Fui lá e falei com o papai. Papai: “Não… Vamos ver”. Meu pai tinha muito medo, sempre muito cauteloso, não gostava de se aventurar, nunca foi acostumado a dever um tostão a ninguém. E que nos ensinou também a não sermos devedores, comprar só o que pode pagar, às vezes tem vontade de comprar, mas não pode, não compra, pra não ficar em aperto futuro. E o papai ficou na dúvida. Ele não sabia que eu levei o tio Dionísio lá.
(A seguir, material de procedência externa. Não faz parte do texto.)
-- ==== Sys2Proof/Machine/Fade.lean ====
section
/-! DEFINITION. The fade engine as commands: RETARGET and TICK. -/

namespace Sys2Proof.Machine

open Sys2Proof

/-- RETARGET (R171). -/
def execRetarget (ch : ChannelField) (on : Bool) (s : State) : Result :=
  .next (withChannel ch s fun c t => (t.setChan c (retargetChannel t.cfg on (t.chan c))).respond 0)

/-- TICK (R174). -/
def execTick (ch : ChannelField) (s : State) : Result :=
  .next (withChannel ch s fun c t => (tickAt c t).respond 0)

end Sys2Proof.Machine
end

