-- ==== Sys2Proof/Machine/Core.lean ====
section
/-! DEFINITION. The machine as the host runs it. -/

def Sys2Proof.core : Host.Core := { State := Sys2Proof.Machine.State, Fault := Sys2Proof.Machine.Fault, Refusal := Sys2Proof.Machine.Refusal, step := Sys2Proof.Machine.step, reset := Sys2Proof.Machine.State.reset }
end

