/-- R157, R226, R311: flipping the polarity of a channel whose input is unchanged reverses the door state at the next resolve after
the window, and not before it. -/
def Obligations.PolarityFlipReversesTheDoor : Prop :=
  ∀ (s : State) (ch : ChannelField) (raw : Level) (now : Timestamp) (pol : Word),
    s.chans.length = s.cfg.n → ch.toNat < s.cfg.n → now.toNat < 2 ^ s.cfg.tsW → pol.toNat < 2 ^ s.cfg.n →
    let old := s.chan ch.toNat
    pol.getLsbD ch.toNat = !old.activeLow →
    old.doorOpen = (if old.activeLow then raw == .low else raw == .high) →
    ¬ (old.tsValid = true ∧ (now - old.lastTrig).toNat % 2 ^ s.cfg.tsW < s.cfg.debounceWindow) →
    ∃ t u, exec (.setpol pol) s = .next t ∧ (t.chan ch.toNat).doorOpen = old.doorOpen ∧
      exec (.resolve ch raw now) t = .next u ∧ (u.chan ch.toNat).doorOpen = !old.doorOpen ∧
      u.responses = s.responses ++ [⟨.ok, 0⟩, ⟨.ok, if old.doorOpen then 2 else 3⟩]

/-! ### The fade engine -/

/-- R170: RETARGET writes the target and sets `FADING` when the target changes, and writes nothing otherwise; where the level is
already at the new target, `FADING` is set all the same and the next tick clears it. -/
def Obligations.RetargetMarksAFadeOnlyOnChange : Prop :=
  ∀ (s : State) (ch : ChannelField) (on : Bool), ch.toNat < s.cfg.n →
    let old := s.chan ch.toNat
    let target : Intensity := if on then s.cfg.wrap else 0
    (target ≠ old.tgt → exec (.retarget ch on) s = .next { s with
      chans := s.chans.set ch.toNat { old with tgt := target, fading := true }
      responses := s.responses ++ [⟨.ok, 0⟩] }) ∧
    (target = old.tgt → exec (.retarget ch on) s = .next { s with responses := s.responses ++ [⟨.ok, 0⟩] }) ∧
    (s.chans.length = s.cfg.n → target ≠ old.tgt → old.cur = target →
      ∃ t u, exec (.retarget ch on) s = .next t ∧ (t.chan ch.toNat).fading = true ∧
        exec (.tick ch) t = .next u ∧ (u.chan ch.toNat).fading = false ∧ (u.chan ch.toNat).cur = target)

/-- R172, R173: TICK moves the level of a fading channel toward its target by at most `FADE_STEP`, saturating at the target, clears
`FADING` when it gets there, and writes the duty register, with one event; on a channel that is not fading it does nothing. -/
def Obligations.TickMovesTowardTheTarget : Prop :=
  ∀ (s : State) (ch : ChannelField), ch.toNat < s.cfg.n →
    let old := s.chan ch.toNat
    (old.fading = false → exec (.tick ch) s = .next { s with responses := s.responses ++ [⟨.ok, 0⟩] }) ∧
    (old.fading = true → ∃ v : Intensity,
      (v.toNat : Int) =
        (if old.cur.toNat < old.tgt.toNat then min (old.cur.toNat + s.cfg.fadeStep.toNat : Int) old.tgt.toNat
        else if old.tgt.toNat < old.cur.toNat then max (old.cur.toNat - s.cfg.fadeStep.toNat : Int) old.tgt.toNat
        else old.cur.toNat) ∧
      exec (.tick ch) s = .next { s with
        chans := s.chans.set ch.toNat { old with cur := v, fading := decide (v ≠ old.tgt), duty := v }
        trace := s.trace ++ [.duty ch.toNat v]
        responses := s.responses ++ [⟨.ok, 0⟩] })

/-- R175: with no retarget in between, the level after `j` ticks, the exact tick it reaches the target at, and that `FADING` clears
at that tick and not before; on the way the distance shrinks strictly. -/
def Obligations.FadeConvergesInExactlyCeilTicks : Prop :=
  ∀ (s : State) (ch : ChannelField), s.chans.length = s.cfg.n → ch.toNat < s.cfg.n → 1 ≤ s.cfg.fadeStep.toNat →
    let a := (s.chan ch.toNat).cur.toNat
    let z := (s.chan ch.toNat).tgt.toNat
    let f := s.cfg.fadeStep.toNat
    let k := ((max a z - min a z) + f - 1) / f
    (s.chan ch.toNat).fading = true → a ≠ z →
    ∀ j, ∃ t, execAll (List.replicate j (.tick ch)) s = .next t ∧
      (t.chan ch.toNat).tgt = (s.chan ch.toNat).tgt ∧
      (t.chan ch.toNat).cur.toNat = (if a < z then min (a + j * f) z else max (a - j * f) z) ∧
      ((t.chan ch.toNat).cur = (t.chan ch.toNat).tgt ↔ k ≤ j) ∧
      (t.chan ch.toNat).fading = decide (j < k) ∧
      (j < k → ∀ u, exec (.tick ch) t = .next u →
        if a < z then (t.chan ch.toNat).cur.toNat < (u.chan ch.toNat).cur.toNat
        else (u.chan ch.toNat).cur.toNat < (t.chan ch.toNat).cur.toNat)
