-- ==== Sys2Proof/Laws/Assembler.lean ====
section
/-! SUPPORT. What the parts of the assembler accept, said once: operands, numerals and words. -/

namespace Sys2Proof.Machine

open Sys2Proof

/-! ### Operands -/

/-- A number is taken as a field exactly when it is that field's value. -/
theorem fieldOperand_eq_some_iff {w v : Nat} {b : BitVec w} : fieldOperand w v = some b ↔ b.toNat = v := by
  unfold fieldOperand
  split
  · next h =>
    constructor
    · intro e; cases e; simp [Nat.mod_eq_of_lt h]
    · rintro rfl; simp
  · next h =>
    constructor
    · intro e; cases e
    · rintro rfl; exact absurd b.isLt h

/-- A number is taken as a bit exactly when it is that bit's value. -/
theorem bitOperand_eq_some_iff {v : Nat} {b : Bool} : bitOperand v = some b ↔ b.toNat = v := by
  unfold bitOperand
  split <;> cases b <;> simp_all
  all_goals omega

/-- An array of numbers is taken exactly when it is the values of what is taken. -/
theorem mapM_eq_some_iff {α : Type} {f : Nat → Option α} {g : α → Nat} (h : ∀ v a, f v = some a ↔ g a = v) :
    ∀ {vs : List Nat} {as : List α}, vs.mapM f = some as ↔ as.map g = vs := by
  intro vs
  induction vs with
  | nil => intro as; simp [eq_comm]
  | cons v vs ih =>
    intro as
    cases as with
    | nil => simp [List.mapM_cons]; cases f v <;> cases List.mapM f vs <;> simp
    | cons a as =>
      simp only [List.mapM_cons, List.map_cons, List.cons.injEq]
      rw [← h, ← ih]
      cases f v <;> cases List.mapM f vs <;> simp

/-- A word made of bits, channel 0 first, is below the power its number of bits gives. -/
theorem foldr_bits_lt (bs : List Bool) : bs.foldr (fun (b : Bool) v => 2 * v + b.toNat) 0 < 2 ^ bs.length := by
  induction bs with
  | nil => simp
  | cons b bs ih =>
    simp only [List.foldr_cons, List.length_cons]
    have := b.toNat_lt
    omega

/-- Bit c of a word made of bits, channel 0 first, is the bit of channel c. -/
theorem foldr_bits_testBit (bs : List Bool) (c : Nat) :
    (bs.foldr (fun (b : Bool) v => 2 * v + b.toNat) 0).testBit c = bs.getD c false := by
  induction bs generalizing c with
  | nil => simp
  | cons b bs ih =>
    simp only [List.foldr_cons]
    cases c with
    | zero => cases b <;> simp [Nat.testBit_zero]
    | succ c =>
      have h (v : Nat) : (2 * v + b.toNat) / 2 = v := by cases b <;> simp; omega
      rw [Nat.testBit_succ, h, ih]
      simp

/-! ### Numerals -/

/-- A property of every digit character holds of every character of a numeral. -/
theorem forall_mem_toDigits {b v : Nat} (hb : 2 ≤ b) {P : Char → Prop} (hP : ∀ d < b, P (Nat.digitChar d)) :
    ∀ c ∈ Nat.toDigits b v, P c := by
  induction v using Nat.strongRecOn with
  | ind v ih =>
    by_cases h : v < b
    · rw [Nat.toDigits_of_lt_base h]; simpa using hP v h
    · rw [Nat.toDigits_of_base_le (b := b) (n := v) (by omega) (by omega)]
      intro c hc
      rw [List.mem_append] at hc
      rcases hc with hc | hc
      · exact ih _ (Nat.div_lt_self (by omega) (by omega)) c hc
      · rw [List.mem_singleton.1 hc]
        exact hP _ (Nat.mod_lt v (by omega))

/-- A numeral in a base is read back as its number, also after a change of its digits' case. -/
theorem digits_map_toDigits (b v : Nat) (hb : 2 ≤ b) (f : Char → Char)
    (hf : ∀ d < b, hexDigit (f (Nat.digitChar d)) = some d) : digits b ((Nat.toDigits b v).map f) = some v := by
  have key : ((Nat.toDigits b v).map f) ≠ [] ∧ ((Nat.toDigits b v).map f).foldl (fun v c => do
      let v ← v
      let d ← hexDigit c
      if d < b then some (v * b + d) else none) (some 0) = some v := by
    induction v using Nat.strongRecOn with
    | ind v ih =>
      by_cases h : v < b
      · rw [Nat.toDigits_of_lt_base h]
        simp [hf v h, h]
      · have hm := Nat.mod_lt v (show b > 0 by omega)
        rw [Nat.toDigits_of_base_le (b := b) (n := v) (by omega) (by omega), List.map_append, List.foldl_append,
          (ih (v / b) (Nat.div_lt_self (by omega) (by omega))).2]
        simp only [List.map_cons, List.map_nil, List.foldl_cons, List.foldl_nil, hf _ hm, Option.bind_eq_bind,
          Option.bind_some, hm, if_true, Option.some.injEq, ne_eq, List.append_eq_nil_iff, List.cons_ne_self,
          and_false, not_false_eq_true, true_and]
        have := Nat.div_add_mod v b
        rw [Nat.mul_comm]
        omega
  unfold digits
  simp only [List.isEmpty_iff, key.1, if_false]
  exact key.2

/-! ### Words of a line -/

/-- A run of letters and digits, read to its end. -/
theorem tokenize_append (w : List Char) (hw : ∀ c ∈ w, c.isAlphanum = true) (acc rest : List Char) :
    tokenize acc (w ++ rest) = tokenize (w.reverse ++ acc) rest := by
  induction w generalizing acc with
  | nil => rfl
  | cons c w ih =>
    simp only [List.cons_append, tokenize, hw c List.mem_cons_self, if_true]
    rw [ih fun d hd => hw d (List.mem_cons_of_mem _ hd)]
    simp

/-- Where the rest of a line begins with no letter and no digit, the word read so far is a token of its own. -/
theorem tokenize_flush (acc rest : List Char) (h : ∀ c ∈ rest.head?, c.isAlphanum = false) :
    tokenize acc rest = flushWord acc (tokenize [] rest) := by
  cases rest with
  | nil => simp [tokenize, flushWord]
  | cons c cs =>
    have hf : ∀ ts, flushWord [] ts = ts := fun ts => rfl
    simp only [tokenize, h c (by simp), hf]
    split_ifs <;> simp_all

end Sys2Proof.Machine
end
Aí quando foi num domingo, de manhã, lá em casa, na Avenida Surerus, no número 44, ele falou com o tio Dionísio que eu tinha descoberto um ponto na Getúlio Vargas e tal… O tio Dionísio disse: “Você tem que mudar, lá onde você está é pequeno, lá você põe uma vitrine e umas caixas de sapato pra você vender também no varejo.” Encheu ele de entusiasmo e o papai foi lá, sozinho, na hora do almoço, saiu e foi lá. Eu não sabia não, fiquei lá tomando conta da loja. Ele chegou e me disse:
-Eu fui lá ver a loja, mas lá tem muita bugiganga. E a mulher quer vender não é a loja não, ela quer vender aquelas porcarias tudo. E aquelas porcarias eu não vou comprar.
Quer dizer, já estava disposto a comprar…
-Mas tem um problema, tem alguém na frente primeiro do que eu. Se o que está na frente desistir é que vai sobrar pra mim.
Aí eu fui lá, de tarde, nós fechamos a oficina mais cedo, por volta de 7 horas. E ela ficava aberta até 9 horas da noite, não passava ninguém e não vendia nada. E como meu pai ia por a loja ali é porque ele não dependia de varejo, ele tinha os fregueses dele de sapato novo e de consertos. Aí nós fomos lá. Chego lá e ela na queria vender de jeito nenhum, a não ser vendendo as bugigangas todas que estavam lá. Eram roupas daquelas prostitutas da Floriano Peixoto, mas vestidos bonitos, sapatos novos ainda. Porque elas sempre foram esbanjadoras. Vestiam uma, duas, três vezes e não queriam mais… Então aquilo vendia bastante. Mas acabou negociando e nós fomos pra lá. Fomos eu e ele pintar a loja, nunca fui pintor… Lixamos aquilo, arrumamos. Chamamos um amigo nosso da Avenida Surerus, o Zé Ferrari, ele era marceneiro. Pintou direitinho. Levamos o Zé Ferrari lá, ele fez duas vitrines, ficou bonitinho. E como é que vai chamar a loja? Não sabe, né?
-Geraldinho que vai falar!
-Ah, pai…
Eu sabia que ele era muito adepto e apegado a São Jorge, eu falei:
-O protetor do senhor, papai. São Jorge.
-Ah. É São Jorge!
E aí ele botou Calçados São Jorge. E o Calçados São Jorge ficou muitos anos ali, e ali eu trabalhei muitos anos com ele.